***** Excerpted data *****

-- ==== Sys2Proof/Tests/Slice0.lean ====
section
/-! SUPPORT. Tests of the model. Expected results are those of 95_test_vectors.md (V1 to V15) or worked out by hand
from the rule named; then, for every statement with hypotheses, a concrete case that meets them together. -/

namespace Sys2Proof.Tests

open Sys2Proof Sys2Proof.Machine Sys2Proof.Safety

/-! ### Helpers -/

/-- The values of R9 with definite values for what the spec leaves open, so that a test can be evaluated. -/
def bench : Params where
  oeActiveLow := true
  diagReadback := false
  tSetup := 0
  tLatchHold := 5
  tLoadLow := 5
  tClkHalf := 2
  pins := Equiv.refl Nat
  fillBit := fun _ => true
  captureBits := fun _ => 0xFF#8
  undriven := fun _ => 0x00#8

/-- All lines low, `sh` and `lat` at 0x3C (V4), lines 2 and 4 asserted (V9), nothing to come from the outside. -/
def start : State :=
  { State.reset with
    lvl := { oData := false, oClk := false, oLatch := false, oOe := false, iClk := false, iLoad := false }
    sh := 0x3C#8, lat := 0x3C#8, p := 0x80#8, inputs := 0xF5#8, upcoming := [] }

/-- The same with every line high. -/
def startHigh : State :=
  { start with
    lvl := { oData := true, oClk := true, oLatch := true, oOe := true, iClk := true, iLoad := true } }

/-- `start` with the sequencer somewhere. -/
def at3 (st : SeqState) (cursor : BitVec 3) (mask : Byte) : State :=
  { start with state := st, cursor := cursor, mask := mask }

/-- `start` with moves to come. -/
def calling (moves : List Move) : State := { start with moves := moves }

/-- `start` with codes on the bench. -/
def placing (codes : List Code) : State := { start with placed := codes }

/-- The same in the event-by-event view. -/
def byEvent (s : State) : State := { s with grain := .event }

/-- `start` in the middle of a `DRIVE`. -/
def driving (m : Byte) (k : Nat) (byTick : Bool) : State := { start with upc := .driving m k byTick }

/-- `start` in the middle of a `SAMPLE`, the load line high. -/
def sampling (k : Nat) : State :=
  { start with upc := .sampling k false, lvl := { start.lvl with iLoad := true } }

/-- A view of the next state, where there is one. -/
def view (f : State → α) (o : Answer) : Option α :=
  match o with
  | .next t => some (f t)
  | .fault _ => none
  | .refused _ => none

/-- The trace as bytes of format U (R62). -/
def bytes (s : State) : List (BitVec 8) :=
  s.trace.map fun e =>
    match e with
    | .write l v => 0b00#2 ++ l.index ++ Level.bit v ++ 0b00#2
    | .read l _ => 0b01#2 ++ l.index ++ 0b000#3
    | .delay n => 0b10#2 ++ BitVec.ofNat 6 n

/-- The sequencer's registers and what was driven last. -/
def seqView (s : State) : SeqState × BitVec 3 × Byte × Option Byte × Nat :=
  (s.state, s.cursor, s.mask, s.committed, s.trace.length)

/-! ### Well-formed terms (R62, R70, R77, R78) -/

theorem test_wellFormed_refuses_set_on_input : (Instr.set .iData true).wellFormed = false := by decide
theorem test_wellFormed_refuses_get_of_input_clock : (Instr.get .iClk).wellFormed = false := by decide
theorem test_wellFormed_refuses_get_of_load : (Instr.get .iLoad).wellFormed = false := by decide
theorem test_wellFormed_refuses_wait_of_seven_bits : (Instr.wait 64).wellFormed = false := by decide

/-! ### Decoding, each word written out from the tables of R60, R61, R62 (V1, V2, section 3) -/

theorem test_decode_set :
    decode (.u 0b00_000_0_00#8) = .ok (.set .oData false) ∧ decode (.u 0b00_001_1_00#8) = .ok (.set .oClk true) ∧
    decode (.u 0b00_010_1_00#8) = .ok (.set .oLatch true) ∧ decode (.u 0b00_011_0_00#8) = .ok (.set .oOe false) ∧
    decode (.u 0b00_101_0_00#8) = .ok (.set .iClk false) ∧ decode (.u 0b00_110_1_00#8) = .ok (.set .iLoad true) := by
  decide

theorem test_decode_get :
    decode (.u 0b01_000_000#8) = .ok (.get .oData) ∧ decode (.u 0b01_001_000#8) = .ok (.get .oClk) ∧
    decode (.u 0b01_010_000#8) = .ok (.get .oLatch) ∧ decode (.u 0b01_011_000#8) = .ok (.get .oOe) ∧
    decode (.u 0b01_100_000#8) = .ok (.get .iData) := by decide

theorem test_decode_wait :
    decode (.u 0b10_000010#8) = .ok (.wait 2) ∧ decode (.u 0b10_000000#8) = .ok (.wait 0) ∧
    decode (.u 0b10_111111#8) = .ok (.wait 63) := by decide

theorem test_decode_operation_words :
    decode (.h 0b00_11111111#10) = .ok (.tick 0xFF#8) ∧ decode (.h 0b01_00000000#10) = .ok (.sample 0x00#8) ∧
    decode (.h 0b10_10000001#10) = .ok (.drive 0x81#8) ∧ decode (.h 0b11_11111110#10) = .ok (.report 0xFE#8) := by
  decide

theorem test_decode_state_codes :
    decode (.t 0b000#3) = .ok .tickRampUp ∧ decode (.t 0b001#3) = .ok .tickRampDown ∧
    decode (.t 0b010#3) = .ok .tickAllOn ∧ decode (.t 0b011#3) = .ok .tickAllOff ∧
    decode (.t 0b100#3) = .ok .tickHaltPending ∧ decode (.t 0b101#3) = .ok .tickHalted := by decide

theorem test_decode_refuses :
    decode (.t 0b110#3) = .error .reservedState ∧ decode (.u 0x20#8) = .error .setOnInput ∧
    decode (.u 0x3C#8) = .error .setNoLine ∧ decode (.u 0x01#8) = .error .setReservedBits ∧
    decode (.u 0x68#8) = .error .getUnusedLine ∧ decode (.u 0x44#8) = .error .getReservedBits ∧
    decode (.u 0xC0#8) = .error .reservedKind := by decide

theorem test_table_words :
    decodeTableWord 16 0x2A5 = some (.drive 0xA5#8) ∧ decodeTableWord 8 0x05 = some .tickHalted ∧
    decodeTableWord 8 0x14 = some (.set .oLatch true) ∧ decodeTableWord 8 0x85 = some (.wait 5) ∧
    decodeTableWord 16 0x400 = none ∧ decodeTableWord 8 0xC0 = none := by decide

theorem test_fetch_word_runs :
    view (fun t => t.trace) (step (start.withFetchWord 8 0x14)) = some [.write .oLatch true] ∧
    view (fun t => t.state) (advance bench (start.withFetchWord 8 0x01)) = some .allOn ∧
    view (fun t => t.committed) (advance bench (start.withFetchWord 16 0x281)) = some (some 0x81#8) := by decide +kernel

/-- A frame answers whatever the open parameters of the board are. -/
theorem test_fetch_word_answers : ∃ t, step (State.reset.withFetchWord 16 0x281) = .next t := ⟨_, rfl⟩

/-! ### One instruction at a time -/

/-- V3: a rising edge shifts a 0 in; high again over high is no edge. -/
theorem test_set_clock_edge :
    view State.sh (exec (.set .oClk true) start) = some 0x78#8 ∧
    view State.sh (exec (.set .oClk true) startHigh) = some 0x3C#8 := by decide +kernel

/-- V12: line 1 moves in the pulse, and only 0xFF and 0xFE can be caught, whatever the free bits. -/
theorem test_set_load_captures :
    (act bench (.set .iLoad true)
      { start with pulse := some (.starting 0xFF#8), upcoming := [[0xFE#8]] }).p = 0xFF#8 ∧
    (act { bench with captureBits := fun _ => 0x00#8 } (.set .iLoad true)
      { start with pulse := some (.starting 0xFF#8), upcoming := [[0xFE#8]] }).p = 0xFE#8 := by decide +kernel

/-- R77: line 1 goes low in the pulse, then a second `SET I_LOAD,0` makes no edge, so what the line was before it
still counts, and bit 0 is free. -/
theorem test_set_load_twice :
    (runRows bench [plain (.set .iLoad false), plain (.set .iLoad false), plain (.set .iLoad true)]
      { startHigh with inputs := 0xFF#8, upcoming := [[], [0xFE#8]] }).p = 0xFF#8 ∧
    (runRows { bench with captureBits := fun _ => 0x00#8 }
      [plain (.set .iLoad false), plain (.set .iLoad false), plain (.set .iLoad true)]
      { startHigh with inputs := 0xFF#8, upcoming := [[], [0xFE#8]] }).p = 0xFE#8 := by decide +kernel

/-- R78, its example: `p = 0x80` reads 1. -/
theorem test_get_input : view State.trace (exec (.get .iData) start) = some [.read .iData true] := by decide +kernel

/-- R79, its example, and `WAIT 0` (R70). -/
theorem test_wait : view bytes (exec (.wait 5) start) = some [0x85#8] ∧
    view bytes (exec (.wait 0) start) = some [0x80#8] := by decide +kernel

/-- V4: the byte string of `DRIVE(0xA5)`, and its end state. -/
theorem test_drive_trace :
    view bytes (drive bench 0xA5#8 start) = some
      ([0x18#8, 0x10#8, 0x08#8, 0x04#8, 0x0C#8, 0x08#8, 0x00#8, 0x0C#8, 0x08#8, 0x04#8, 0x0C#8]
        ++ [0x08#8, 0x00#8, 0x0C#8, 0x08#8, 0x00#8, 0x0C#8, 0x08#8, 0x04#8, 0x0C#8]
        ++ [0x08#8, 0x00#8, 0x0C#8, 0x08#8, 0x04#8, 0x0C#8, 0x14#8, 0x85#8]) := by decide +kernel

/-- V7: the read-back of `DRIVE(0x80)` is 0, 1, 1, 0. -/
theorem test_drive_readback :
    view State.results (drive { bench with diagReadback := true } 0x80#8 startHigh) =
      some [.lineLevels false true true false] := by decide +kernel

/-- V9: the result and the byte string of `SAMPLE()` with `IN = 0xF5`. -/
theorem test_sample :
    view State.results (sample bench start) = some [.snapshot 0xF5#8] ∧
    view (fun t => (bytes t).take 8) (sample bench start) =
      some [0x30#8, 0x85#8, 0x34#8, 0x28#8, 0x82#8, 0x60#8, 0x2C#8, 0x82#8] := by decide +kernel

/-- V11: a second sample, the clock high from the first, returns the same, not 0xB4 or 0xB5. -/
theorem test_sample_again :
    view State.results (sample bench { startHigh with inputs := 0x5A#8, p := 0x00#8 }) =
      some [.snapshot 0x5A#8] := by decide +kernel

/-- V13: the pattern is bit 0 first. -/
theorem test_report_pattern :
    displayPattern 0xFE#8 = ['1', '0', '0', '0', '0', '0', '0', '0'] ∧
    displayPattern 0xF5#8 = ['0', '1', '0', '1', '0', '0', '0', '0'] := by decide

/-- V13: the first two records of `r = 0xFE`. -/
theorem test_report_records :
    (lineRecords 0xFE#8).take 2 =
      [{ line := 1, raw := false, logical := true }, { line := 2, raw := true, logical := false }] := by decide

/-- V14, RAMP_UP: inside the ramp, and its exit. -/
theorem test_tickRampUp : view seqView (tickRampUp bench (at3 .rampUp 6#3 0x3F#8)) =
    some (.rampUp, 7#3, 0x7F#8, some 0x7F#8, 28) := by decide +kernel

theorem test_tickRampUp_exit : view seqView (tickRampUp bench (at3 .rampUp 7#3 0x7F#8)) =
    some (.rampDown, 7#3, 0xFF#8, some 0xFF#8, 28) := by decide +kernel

*****

§ **Aim of the task**
Copy out the lines of the records above in which the string "take" appears.

§ **Result**
    view (fun t => (bytes t).take 8) (sample bench start) =
    (lineRecords 0xFE#8).take 2 =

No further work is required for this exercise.